• **Work required**
Reproduce only the lines of the material below that start at the line containing "cases k with" and stop at the line containing "packRegAt_packEnv hp k he rfl]". Keep both end lines.
Segment Start: Data shown
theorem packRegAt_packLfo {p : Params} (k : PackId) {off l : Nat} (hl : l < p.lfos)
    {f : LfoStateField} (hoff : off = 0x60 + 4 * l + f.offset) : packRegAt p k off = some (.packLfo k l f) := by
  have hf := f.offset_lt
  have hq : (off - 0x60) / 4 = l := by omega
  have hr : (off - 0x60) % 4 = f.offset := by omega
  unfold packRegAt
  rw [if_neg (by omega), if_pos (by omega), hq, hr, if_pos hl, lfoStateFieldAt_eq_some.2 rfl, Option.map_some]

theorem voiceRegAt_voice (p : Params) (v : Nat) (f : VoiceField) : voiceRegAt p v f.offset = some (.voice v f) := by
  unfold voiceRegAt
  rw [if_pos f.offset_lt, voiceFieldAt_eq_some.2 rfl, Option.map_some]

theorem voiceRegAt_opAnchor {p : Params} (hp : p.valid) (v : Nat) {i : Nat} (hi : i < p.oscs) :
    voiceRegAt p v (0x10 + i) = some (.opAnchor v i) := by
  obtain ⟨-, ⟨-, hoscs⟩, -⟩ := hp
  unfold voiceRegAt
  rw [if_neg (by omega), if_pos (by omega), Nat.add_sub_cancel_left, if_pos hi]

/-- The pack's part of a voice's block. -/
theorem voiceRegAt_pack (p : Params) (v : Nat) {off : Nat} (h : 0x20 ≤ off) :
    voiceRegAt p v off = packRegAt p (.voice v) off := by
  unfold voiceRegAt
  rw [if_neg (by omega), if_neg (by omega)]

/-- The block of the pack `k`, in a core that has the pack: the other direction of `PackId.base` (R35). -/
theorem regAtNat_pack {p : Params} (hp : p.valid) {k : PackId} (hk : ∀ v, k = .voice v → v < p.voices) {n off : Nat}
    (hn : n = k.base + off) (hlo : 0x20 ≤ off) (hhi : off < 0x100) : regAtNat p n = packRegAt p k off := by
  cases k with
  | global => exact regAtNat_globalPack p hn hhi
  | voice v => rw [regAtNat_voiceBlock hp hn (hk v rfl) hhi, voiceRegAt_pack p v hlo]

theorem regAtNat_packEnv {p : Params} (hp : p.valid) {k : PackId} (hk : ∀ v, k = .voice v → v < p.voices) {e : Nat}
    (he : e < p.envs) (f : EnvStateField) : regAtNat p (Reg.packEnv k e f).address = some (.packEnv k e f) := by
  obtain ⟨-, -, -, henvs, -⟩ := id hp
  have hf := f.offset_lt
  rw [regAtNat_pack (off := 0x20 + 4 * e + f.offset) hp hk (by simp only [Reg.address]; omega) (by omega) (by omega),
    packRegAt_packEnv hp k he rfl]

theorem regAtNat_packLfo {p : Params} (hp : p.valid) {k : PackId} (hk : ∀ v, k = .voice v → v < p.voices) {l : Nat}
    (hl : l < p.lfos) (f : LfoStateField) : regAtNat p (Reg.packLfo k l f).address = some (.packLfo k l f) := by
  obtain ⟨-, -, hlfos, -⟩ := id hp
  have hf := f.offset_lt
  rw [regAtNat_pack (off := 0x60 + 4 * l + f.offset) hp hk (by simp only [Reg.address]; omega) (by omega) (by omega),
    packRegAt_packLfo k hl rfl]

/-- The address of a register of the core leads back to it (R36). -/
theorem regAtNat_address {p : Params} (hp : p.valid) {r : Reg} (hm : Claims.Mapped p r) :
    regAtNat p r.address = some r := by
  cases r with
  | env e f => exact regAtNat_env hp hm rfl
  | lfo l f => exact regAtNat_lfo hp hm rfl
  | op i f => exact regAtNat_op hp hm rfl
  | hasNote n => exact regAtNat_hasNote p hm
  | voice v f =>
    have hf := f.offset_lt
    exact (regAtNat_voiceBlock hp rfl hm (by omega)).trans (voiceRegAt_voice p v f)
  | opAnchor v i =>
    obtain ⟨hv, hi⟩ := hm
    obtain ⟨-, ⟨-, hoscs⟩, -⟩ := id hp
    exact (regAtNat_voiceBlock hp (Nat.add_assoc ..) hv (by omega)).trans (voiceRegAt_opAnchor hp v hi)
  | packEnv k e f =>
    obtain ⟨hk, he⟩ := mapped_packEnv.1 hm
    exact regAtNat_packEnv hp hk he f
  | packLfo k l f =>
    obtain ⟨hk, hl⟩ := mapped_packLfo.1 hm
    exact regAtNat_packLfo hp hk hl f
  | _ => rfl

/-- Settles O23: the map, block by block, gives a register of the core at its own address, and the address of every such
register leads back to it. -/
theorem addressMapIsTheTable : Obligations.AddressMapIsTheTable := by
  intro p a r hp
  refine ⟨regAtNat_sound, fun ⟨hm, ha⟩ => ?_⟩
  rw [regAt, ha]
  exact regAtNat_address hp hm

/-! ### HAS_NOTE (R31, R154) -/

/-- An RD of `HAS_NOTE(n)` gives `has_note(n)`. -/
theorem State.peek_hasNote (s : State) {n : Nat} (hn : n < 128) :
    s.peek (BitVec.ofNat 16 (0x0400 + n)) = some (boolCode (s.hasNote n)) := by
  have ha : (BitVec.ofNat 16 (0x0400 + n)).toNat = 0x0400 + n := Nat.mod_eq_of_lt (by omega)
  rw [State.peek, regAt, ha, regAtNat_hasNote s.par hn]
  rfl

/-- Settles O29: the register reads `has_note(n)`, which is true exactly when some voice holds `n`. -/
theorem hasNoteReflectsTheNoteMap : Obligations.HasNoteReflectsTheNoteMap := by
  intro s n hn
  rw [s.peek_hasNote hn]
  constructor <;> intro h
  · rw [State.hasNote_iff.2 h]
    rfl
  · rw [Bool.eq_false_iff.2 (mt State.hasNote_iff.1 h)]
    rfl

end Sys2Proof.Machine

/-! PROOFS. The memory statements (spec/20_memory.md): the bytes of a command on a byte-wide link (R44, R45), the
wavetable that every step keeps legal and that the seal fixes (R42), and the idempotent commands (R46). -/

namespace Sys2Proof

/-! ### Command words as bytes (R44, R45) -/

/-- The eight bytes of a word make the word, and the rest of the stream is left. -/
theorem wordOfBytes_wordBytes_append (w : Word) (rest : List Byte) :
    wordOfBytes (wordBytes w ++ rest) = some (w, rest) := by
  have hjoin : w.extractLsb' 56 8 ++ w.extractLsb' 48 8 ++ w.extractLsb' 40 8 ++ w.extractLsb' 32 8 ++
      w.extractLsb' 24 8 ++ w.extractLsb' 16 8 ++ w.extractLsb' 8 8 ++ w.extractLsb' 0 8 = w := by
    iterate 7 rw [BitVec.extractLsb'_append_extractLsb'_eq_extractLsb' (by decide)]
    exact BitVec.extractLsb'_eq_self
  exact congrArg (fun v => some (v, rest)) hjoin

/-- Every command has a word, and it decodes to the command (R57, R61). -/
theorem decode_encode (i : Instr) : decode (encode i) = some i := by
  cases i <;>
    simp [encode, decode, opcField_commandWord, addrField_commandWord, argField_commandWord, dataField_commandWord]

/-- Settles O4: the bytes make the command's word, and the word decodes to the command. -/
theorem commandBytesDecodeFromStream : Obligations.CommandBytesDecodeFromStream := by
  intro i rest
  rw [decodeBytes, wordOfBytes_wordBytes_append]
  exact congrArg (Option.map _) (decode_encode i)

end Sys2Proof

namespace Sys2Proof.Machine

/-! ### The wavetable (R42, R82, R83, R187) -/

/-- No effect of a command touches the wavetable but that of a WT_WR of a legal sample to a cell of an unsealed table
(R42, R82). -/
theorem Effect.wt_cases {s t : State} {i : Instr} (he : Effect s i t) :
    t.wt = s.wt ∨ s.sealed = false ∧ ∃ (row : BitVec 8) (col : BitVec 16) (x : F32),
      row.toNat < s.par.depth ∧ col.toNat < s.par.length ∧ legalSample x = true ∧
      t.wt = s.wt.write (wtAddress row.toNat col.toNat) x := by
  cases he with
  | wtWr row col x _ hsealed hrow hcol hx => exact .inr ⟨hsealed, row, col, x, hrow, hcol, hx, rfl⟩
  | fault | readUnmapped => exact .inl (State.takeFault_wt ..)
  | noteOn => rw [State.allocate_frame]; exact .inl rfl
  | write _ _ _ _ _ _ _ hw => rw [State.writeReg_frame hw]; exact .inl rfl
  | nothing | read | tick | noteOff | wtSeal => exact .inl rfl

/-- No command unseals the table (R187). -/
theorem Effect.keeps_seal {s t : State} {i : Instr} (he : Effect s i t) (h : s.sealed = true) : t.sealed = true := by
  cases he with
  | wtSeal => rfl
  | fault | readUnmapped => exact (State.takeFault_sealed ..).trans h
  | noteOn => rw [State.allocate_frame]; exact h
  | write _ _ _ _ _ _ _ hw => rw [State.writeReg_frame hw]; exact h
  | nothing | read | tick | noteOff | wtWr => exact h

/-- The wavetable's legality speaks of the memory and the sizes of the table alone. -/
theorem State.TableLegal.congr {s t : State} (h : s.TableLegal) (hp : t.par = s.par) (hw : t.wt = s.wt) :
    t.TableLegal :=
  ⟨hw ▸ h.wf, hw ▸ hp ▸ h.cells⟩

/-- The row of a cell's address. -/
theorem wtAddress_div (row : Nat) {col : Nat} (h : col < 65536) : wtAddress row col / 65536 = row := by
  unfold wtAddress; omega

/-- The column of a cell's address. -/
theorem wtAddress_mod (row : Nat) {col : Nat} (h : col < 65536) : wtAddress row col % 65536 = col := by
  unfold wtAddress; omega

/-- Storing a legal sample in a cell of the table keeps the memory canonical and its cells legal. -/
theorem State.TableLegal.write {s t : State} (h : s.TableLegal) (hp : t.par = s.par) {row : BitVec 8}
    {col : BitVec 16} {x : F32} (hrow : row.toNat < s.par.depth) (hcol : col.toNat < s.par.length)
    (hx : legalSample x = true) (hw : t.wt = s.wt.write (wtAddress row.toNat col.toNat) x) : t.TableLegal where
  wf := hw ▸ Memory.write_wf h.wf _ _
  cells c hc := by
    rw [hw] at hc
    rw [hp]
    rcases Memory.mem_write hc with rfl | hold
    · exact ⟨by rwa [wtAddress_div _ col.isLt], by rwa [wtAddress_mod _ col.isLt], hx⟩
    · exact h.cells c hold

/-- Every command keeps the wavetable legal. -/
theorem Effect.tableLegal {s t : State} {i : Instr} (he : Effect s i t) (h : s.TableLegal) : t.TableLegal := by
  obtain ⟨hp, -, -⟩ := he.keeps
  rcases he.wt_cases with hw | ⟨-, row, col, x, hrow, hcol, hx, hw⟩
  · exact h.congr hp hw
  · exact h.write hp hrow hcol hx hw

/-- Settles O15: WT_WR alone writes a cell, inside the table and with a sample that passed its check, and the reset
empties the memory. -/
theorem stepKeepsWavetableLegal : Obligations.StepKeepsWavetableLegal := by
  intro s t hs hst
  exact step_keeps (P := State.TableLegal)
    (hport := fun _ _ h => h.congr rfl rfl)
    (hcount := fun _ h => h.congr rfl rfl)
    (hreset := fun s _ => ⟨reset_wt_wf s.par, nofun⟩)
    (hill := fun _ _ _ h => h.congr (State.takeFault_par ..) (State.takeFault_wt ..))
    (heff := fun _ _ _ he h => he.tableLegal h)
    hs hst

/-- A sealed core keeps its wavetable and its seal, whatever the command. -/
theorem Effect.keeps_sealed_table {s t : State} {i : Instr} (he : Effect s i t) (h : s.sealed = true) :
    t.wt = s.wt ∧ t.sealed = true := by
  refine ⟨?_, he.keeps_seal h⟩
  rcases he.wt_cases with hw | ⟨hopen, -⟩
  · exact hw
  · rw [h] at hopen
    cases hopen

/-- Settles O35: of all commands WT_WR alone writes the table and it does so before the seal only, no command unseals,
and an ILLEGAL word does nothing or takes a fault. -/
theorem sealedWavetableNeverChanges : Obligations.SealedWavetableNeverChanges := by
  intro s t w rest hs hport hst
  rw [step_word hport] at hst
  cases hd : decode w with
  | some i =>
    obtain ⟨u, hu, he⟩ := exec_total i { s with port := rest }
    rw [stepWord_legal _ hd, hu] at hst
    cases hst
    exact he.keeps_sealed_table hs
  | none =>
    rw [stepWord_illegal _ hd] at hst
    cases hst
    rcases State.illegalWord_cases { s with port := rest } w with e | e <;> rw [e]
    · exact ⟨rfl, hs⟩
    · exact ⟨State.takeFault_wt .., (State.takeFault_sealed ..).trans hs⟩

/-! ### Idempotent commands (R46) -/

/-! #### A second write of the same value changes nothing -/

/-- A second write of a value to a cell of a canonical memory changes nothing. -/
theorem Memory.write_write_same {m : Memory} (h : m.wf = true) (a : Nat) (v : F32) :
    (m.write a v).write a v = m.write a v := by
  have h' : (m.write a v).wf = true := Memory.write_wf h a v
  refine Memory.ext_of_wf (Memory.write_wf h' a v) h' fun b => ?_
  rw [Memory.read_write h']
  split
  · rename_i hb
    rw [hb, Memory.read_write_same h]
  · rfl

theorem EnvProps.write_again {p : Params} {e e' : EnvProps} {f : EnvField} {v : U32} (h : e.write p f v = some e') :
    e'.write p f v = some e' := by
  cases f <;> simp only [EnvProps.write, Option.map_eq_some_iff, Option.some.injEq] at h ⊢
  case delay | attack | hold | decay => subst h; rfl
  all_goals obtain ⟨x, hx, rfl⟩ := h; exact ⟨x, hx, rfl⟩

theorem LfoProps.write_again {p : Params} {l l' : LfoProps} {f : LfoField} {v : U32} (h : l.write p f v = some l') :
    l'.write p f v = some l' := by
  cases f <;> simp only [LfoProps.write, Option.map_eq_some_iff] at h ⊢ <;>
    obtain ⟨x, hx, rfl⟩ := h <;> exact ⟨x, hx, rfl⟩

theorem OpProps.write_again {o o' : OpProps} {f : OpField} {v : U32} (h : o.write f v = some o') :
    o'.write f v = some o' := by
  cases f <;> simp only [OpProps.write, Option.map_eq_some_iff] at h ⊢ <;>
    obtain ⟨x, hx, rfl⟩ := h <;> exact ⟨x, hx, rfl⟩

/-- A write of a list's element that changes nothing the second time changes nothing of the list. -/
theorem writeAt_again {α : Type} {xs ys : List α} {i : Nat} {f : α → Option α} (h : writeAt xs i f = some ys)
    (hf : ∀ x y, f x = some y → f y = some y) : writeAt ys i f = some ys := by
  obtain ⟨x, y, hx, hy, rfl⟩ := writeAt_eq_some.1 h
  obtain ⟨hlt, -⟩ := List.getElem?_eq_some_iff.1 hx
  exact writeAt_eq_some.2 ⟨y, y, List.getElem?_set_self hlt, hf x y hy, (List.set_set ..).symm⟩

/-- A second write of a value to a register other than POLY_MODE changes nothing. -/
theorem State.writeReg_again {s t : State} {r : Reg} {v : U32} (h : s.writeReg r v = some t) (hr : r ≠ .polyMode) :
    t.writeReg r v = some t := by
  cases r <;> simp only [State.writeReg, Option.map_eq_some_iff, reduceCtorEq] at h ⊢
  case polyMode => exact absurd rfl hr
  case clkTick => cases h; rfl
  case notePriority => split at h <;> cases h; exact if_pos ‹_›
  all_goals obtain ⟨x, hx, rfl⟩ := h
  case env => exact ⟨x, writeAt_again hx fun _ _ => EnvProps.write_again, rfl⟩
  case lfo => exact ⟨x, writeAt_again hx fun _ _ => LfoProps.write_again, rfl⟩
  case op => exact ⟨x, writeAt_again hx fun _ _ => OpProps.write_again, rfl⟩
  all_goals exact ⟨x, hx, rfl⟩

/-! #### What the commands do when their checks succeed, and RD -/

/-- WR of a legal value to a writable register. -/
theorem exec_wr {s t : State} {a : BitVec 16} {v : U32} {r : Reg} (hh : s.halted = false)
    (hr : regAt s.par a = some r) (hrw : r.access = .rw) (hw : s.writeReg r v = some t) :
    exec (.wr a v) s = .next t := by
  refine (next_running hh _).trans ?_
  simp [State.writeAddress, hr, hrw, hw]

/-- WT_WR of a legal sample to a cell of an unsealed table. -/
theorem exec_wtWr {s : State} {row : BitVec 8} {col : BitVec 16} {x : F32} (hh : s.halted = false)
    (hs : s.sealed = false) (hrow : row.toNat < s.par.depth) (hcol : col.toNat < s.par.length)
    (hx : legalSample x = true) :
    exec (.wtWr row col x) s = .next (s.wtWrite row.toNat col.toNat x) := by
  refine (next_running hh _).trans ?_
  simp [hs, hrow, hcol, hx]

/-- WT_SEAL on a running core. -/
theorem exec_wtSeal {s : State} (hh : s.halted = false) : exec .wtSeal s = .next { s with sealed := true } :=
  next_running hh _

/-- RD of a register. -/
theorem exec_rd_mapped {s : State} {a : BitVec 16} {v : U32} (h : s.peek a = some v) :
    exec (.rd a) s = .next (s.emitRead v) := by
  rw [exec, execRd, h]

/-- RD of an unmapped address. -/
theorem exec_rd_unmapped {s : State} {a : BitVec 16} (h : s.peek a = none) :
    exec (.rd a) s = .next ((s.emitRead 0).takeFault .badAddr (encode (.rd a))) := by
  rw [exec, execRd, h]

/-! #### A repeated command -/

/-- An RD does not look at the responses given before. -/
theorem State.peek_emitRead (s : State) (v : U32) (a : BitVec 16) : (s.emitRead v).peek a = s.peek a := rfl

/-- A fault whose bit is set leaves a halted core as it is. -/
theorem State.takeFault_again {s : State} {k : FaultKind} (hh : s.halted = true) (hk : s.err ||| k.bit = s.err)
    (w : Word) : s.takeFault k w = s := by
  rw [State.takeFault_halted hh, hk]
Segment End: Data shown
Segment Start: Data shown
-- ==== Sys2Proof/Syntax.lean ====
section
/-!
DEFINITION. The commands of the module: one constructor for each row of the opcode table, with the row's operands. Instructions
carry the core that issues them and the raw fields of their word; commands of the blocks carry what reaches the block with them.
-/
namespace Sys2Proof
Segment End: Data shown
• **Answer box**
  cases k with
  | global => exact regAtNat_globalPack p hn hhi
  | voice v => rw [regAtNat_voiceBlock hp hn (hk v rfl) hhi, voiceRegAt_pack p v hlo]

theorem regAtNat_packEnv {p : Params} (hp : p.valid) {k : PackId} (hk : ∀ v, k = .voice v → v < p.voices) {e : Nat}
    (he : e < p.envs) (f : EnvStateField) : regAtNat p (Reg.packEnv k e f).address = some (.packEnv k e f) := by
  obtain ⟨-, -, -, henvs, -⟩ := id hp
  have hf := f.offset_lt
  rw [regAtNat_pack (off := 0x20 + 4 * e + f.offset) hp hk (by simp only [Reg.address]; omega) (by omega) (by omega),
    packRegAt_packEnv hp k he rfl]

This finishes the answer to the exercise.